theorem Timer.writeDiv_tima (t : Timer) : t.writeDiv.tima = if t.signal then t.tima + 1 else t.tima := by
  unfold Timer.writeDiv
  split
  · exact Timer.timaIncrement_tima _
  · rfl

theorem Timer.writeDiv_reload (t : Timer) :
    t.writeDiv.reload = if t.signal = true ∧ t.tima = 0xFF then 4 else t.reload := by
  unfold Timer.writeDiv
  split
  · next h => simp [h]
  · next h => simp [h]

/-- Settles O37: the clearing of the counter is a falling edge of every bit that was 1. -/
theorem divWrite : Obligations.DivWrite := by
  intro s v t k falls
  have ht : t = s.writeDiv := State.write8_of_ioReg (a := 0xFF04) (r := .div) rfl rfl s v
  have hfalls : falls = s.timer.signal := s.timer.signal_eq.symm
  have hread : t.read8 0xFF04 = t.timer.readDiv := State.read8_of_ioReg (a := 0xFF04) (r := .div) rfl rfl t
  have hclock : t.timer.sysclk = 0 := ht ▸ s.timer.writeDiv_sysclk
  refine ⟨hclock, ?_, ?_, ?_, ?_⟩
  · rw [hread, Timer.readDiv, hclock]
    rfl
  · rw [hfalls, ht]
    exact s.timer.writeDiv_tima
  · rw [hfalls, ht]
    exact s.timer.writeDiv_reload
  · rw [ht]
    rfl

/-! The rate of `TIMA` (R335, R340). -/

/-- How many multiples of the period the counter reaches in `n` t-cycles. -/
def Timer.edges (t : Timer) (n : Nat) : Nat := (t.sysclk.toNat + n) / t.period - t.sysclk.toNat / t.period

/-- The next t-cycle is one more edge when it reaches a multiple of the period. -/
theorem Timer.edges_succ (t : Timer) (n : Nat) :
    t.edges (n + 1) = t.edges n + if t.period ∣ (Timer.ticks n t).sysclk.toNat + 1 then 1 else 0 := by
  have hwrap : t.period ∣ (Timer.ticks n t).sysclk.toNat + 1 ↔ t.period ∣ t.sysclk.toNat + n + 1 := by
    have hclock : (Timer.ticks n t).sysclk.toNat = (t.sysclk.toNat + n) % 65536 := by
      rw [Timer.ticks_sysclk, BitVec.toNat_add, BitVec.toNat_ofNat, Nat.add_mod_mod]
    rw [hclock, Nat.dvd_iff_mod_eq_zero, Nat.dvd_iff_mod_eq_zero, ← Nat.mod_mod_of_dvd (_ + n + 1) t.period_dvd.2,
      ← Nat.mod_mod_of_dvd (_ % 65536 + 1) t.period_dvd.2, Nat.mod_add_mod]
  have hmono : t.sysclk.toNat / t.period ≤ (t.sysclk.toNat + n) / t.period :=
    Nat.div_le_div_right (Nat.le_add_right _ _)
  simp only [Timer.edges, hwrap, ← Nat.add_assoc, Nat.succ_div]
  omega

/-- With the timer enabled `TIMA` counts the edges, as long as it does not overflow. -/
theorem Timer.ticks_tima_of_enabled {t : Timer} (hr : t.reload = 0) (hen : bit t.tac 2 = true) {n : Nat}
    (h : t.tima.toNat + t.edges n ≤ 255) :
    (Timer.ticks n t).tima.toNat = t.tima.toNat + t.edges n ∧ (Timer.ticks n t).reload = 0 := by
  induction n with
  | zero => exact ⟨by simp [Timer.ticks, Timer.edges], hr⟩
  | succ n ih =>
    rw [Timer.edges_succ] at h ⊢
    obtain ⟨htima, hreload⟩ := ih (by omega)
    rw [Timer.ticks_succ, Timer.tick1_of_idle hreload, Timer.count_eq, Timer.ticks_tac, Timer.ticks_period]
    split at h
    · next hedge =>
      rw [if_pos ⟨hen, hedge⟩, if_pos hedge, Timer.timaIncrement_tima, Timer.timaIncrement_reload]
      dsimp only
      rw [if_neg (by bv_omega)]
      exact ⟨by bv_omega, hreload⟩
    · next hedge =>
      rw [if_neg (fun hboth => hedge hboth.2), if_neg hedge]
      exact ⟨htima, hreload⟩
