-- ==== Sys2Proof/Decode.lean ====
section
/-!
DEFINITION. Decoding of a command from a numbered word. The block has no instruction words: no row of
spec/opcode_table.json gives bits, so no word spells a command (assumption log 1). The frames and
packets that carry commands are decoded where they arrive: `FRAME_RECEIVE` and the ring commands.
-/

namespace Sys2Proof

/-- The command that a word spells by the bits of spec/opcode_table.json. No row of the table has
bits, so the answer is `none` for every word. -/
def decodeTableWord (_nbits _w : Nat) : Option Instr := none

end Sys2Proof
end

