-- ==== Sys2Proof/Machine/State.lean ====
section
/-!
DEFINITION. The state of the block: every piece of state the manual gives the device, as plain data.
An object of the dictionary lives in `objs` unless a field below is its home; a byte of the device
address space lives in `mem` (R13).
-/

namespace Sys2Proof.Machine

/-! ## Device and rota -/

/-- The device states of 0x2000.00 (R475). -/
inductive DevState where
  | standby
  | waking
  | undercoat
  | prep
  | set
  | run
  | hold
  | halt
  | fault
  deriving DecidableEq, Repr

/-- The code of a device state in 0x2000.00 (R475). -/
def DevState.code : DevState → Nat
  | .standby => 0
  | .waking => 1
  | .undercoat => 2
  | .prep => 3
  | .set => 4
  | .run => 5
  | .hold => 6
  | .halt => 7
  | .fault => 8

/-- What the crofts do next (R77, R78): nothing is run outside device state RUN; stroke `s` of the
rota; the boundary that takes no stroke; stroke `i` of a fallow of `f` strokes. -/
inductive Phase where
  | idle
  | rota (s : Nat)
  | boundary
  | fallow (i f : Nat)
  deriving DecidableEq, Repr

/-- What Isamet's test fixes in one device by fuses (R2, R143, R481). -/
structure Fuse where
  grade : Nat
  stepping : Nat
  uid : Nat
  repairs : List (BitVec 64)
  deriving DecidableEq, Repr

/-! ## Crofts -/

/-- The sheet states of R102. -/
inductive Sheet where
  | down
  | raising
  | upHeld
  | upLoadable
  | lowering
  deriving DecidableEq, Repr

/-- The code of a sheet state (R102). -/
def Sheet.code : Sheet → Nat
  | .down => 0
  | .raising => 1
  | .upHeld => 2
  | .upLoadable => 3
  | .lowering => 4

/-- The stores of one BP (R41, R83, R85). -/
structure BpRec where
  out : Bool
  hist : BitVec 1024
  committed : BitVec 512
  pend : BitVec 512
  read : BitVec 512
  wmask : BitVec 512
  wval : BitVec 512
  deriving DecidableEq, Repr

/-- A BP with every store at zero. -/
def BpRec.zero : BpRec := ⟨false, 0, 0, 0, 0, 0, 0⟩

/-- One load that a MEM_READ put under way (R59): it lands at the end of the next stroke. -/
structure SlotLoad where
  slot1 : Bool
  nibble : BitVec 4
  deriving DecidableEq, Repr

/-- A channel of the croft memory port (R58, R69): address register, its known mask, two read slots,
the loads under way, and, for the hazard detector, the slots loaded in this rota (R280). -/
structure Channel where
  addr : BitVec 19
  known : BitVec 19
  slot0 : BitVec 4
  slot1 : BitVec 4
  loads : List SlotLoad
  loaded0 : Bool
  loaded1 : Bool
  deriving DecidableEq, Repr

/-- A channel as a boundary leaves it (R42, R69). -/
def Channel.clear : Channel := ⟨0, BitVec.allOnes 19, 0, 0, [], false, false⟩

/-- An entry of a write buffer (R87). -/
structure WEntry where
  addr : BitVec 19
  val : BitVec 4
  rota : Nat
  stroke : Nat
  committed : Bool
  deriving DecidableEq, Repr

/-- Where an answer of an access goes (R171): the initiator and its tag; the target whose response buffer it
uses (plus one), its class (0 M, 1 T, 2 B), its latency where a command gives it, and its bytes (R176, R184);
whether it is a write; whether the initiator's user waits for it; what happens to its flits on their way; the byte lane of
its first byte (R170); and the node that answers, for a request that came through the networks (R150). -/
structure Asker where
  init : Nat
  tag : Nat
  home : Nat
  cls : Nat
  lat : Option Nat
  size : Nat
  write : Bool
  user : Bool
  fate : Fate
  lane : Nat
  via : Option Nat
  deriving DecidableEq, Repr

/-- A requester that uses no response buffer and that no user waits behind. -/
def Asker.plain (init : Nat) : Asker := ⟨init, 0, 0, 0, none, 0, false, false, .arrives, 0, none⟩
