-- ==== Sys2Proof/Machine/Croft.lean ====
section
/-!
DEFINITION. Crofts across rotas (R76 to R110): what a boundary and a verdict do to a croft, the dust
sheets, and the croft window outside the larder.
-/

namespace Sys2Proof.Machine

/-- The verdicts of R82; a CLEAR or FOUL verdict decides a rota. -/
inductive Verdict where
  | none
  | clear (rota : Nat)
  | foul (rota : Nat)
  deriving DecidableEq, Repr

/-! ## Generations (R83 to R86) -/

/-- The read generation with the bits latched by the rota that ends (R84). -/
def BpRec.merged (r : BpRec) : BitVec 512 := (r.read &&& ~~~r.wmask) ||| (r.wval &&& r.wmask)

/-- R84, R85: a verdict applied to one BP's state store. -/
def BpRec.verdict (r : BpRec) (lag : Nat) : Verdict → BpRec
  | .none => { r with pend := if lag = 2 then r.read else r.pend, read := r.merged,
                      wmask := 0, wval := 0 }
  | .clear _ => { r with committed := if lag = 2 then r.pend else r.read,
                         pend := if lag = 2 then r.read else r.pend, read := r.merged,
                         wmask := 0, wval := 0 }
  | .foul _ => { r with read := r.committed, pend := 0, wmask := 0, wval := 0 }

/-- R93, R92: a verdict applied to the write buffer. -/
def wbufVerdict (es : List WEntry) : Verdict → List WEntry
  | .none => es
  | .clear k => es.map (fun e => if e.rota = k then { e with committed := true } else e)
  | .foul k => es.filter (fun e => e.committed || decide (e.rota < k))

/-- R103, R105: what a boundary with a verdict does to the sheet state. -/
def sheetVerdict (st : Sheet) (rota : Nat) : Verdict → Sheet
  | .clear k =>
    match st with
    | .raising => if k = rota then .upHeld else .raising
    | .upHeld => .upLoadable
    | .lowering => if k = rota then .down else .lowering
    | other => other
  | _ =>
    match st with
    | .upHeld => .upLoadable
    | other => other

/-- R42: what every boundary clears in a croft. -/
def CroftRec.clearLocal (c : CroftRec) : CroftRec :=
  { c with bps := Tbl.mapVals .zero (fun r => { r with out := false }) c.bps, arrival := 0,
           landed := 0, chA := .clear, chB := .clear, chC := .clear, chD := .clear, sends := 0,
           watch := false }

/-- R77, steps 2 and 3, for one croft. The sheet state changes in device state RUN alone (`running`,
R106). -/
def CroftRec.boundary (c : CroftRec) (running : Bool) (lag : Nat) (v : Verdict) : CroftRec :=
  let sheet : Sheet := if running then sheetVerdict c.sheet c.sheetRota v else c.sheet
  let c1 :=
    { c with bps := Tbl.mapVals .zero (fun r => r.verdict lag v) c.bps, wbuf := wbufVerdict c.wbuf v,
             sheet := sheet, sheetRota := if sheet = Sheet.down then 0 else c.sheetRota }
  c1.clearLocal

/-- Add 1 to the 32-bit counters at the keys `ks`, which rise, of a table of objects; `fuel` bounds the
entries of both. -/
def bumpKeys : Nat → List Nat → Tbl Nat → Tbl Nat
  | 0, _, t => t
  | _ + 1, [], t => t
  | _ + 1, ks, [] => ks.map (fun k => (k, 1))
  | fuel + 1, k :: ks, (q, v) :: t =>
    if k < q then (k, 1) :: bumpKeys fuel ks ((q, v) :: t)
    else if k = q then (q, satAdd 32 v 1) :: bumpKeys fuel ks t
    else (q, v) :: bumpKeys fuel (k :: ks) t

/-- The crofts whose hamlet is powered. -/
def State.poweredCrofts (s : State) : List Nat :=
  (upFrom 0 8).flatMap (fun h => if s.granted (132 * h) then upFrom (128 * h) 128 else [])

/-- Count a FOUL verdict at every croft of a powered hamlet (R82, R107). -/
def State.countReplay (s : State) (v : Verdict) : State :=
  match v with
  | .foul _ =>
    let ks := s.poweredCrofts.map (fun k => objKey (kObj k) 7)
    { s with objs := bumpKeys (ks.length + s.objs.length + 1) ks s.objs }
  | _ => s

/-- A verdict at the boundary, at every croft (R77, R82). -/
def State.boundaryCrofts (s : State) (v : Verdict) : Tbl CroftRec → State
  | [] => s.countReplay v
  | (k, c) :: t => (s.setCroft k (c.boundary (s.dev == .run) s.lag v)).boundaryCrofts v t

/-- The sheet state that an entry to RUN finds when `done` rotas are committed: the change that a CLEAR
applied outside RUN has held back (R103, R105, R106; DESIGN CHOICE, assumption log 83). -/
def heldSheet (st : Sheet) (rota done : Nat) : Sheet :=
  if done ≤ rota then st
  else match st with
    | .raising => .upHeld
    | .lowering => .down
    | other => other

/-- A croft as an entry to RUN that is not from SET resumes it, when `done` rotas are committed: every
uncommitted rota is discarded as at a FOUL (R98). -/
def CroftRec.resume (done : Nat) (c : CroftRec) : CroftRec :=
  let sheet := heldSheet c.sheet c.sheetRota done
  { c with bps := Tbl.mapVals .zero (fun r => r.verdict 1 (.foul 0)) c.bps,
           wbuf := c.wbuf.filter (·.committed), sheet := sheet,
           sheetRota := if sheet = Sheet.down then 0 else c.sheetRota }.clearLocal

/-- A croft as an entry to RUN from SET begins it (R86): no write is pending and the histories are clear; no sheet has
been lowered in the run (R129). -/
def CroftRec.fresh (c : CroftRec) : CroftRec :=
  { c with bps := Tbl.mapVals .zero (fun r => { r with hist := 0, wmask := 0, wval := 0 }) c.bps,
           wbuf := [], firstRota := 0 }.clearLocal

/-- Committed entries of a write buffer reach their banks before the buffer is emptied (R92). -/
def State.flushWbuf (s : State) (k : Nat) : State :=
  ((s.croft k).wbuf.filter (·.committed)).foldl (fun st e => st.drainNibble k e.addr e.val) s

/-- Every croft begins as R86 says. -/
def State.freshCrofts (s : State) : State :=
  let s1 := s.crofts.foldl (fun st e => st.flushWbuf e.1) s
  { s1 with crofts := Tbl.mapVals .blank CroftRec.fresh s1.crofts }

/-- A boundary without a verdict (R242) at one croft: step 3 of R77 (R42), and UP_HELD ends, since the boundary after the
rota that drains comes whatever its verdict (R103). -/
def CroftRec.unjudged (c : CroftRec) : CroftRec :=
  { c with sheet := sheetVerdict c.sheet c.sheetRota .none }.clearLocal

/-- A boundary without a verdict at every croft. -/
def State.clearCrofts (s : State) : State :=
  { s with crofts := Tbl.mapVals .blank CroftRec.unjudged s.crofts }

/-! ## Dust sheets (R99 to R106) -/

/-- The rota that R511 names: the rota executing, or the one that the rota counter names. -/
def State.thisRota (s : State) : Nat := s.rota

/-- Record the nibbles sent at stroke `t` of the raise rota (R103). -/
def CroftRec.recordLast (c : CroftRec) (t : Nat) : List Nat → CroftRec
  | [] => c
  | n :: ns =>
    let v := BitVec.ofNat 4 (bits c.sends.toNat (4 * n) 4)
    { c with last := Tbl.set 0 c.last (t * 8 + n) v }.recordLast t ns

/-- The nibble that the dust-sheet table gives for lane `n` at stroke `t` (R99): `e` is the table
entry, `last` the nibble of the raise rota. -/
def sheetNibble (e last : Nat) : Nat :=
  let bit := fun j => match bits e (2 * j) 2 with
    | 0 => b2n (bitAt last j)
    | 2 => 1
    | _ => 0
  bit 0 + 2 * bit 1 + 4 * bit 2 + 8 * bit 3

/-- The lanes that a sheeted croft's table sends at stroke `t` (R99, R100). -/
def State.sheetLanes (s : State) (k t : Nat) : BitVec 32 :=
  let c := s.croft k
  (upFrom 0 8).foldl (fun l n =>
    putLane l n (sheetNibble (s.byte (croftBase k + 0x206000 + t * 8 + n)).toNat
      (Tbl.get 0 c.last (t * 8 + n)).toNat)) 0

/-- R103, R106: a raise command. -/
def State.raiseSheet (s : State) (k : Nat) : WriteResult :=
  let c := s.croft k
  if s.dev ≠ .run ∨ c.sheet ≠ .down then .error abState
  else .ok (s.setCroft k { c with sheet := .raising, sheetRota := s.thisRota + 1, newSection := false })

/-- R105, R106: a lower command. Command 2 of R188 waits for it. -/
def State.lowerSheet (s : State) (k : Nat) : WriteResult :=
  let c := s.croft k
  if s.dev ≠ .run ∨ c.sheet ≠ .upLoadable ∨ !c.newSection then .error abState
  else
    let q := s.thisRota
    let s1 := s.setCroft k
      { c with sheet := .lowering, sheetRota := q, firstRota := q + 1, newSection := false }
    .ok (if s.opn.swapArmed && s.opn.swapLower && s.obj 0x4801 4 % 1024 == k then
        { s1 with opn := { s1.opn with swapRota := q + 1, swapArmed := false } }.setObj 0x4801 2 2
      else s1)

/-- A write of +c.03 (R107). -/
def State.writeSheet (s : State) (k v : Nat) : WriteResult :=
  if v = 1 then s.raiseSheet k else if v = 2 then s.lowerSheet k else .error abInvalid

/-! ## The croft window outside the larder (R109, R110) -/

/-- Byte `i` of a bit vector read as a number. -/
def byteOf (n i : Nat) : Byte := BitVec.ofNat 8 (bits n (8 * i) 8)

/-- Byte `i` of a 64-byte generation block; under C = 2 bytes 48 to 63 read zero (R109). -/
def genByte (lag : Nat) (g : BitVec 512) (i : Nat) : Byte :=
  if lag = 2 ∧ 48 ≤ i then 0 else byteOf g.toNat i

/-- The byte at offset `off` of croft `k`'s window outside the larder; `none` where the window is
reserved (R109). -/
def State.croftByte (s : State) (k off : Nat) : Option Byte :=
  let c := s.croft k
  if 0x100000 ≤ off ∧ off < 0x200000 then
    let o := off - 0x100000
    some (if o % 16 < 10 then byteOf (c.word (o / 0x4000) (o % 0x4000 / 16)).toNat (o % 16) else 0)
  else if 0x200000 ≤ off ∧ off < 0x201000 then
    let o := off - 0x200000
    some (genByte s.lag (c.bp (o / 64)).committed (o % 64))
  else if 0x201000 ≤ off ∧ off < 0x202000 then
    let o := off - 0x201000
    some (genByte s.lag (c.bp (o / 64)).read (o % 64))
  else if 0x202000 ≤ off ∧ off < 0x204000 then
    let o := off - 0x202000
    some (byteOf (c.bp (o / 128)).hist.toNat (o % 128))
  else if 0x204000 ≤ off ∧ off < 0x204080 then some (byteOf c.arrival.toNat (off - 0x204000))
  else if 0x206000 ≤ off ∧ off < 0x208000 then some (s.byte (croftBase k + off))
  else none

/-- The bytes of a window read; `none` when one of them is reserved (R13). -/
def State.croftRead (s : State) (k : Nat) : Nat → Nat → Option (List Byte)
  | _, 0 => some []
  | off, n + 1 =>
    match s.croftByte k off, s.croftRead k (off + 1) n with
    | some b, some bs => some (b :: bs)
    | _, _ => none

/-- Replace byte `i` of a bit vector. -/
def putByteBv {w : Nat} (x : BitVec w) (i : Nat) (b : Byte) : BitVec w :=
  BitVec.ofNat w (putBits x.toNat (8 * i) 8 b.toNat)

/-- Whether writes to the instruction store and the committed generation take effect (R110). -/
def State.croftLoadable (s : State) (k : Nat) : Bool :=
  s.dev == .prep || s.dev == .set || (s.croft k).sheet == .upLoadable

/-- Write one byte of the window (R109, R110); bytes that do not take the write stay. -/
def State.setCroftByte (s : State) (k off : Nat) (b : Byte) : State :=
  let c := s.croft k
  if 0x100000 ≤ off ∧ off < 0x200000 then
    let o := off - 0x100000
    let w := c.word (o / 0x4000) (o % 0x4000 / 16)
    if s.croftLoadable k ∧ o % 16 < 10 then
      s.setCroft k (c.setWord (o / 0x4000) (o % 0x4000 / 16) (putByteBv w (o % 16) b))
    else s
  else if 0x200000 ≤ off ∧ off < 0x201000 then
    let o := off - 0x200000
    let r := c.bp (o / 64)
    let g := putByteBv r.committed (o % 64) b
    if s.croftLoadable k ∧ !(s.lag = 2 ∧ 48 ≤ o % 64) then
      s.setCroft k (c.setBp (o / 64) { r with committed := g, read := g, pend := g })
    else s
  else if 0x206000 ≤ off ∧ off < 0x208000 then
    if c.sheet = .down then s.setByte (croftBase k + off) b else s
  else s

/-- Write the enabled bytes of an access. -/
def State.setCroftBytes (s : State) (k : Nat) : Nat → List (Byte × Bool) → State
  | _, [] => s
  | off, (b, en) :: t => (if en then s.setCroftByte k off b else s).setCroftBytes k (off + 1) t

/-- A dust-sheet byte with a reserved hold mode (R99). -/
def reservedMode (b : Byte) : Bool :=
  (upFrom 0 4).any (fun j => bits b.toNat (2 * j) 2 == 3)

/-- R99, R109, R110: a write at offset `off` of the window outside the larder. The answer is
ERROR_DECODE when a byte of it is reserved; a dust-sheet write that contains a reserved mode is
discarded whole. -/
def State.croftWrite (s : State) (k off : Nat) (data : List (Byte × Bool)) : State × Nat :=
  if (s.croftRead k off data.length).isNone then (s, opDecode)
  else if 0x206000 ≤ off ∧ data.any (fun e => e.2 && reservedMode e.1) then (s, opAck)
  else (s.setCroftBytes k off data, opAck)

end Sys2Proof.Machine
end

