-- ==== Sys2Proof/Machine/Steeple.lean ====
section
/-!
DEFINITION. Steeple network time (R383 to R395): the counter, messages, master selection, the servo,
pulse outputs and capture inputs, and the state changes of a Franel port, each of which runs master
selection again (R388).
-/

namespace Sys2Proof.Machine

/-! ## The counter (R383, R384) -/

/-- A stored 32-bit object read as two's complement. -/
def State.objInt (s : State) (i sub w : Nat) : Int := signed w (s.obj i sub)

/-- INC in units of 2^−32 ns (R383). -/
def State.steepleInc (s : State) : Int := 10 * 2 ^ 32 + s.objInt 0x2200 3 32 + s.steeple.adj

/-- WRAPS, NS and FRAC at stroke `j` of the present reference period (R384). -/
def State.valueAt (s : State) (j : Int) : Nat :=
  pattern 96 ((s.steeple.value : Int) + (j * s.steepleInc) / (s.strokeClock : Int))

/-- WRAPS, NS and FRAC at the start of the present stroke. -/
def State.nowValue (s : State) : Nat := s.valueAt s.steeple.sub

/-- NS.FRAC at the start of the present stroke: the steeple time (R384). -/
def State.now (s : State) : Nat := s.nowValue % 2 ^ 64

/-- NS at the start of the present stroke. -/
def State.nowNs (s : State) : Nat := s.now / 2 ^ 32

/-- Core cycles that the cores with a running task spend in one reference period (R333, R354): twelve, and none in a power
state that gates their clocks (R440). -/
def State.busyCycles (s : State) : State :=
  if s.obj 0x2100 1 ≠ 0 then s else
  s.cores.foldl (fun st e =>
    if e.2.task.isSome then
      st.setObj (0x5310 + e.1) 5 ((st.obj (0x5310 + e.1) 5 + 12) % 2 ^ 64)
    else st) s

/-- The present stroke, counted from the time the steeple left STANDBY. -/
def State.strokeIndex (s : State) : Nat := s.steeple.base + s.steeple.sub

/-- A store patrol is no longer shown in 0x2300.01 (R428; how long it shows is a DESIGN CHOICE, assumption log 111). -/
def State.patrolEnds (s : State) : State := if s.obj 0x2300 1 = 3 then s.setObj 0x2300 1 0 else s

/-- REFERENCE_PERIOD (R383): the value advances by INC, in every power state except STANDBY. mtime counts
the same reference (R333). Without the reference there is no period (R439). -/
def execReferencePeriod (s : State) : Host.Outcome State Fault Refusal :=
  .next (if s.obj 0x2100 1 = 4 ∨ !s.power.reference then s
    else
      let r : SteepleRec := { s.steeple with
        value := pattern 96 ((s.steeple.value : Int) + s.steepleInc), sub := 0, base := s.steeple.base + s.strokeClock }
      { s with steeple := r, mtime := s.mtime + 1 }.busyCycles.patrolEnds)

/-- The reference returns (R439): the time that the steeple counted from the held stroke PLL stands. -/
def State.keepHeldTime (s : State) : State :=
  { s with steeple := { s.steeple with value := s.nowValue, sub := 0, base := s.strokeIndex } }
++++++
From the records above, copy every line that includes the word "inductive".

**Solved problem:**
inductive DevState where
inductive Phase where
inductive Sheet where
inductive Verdict where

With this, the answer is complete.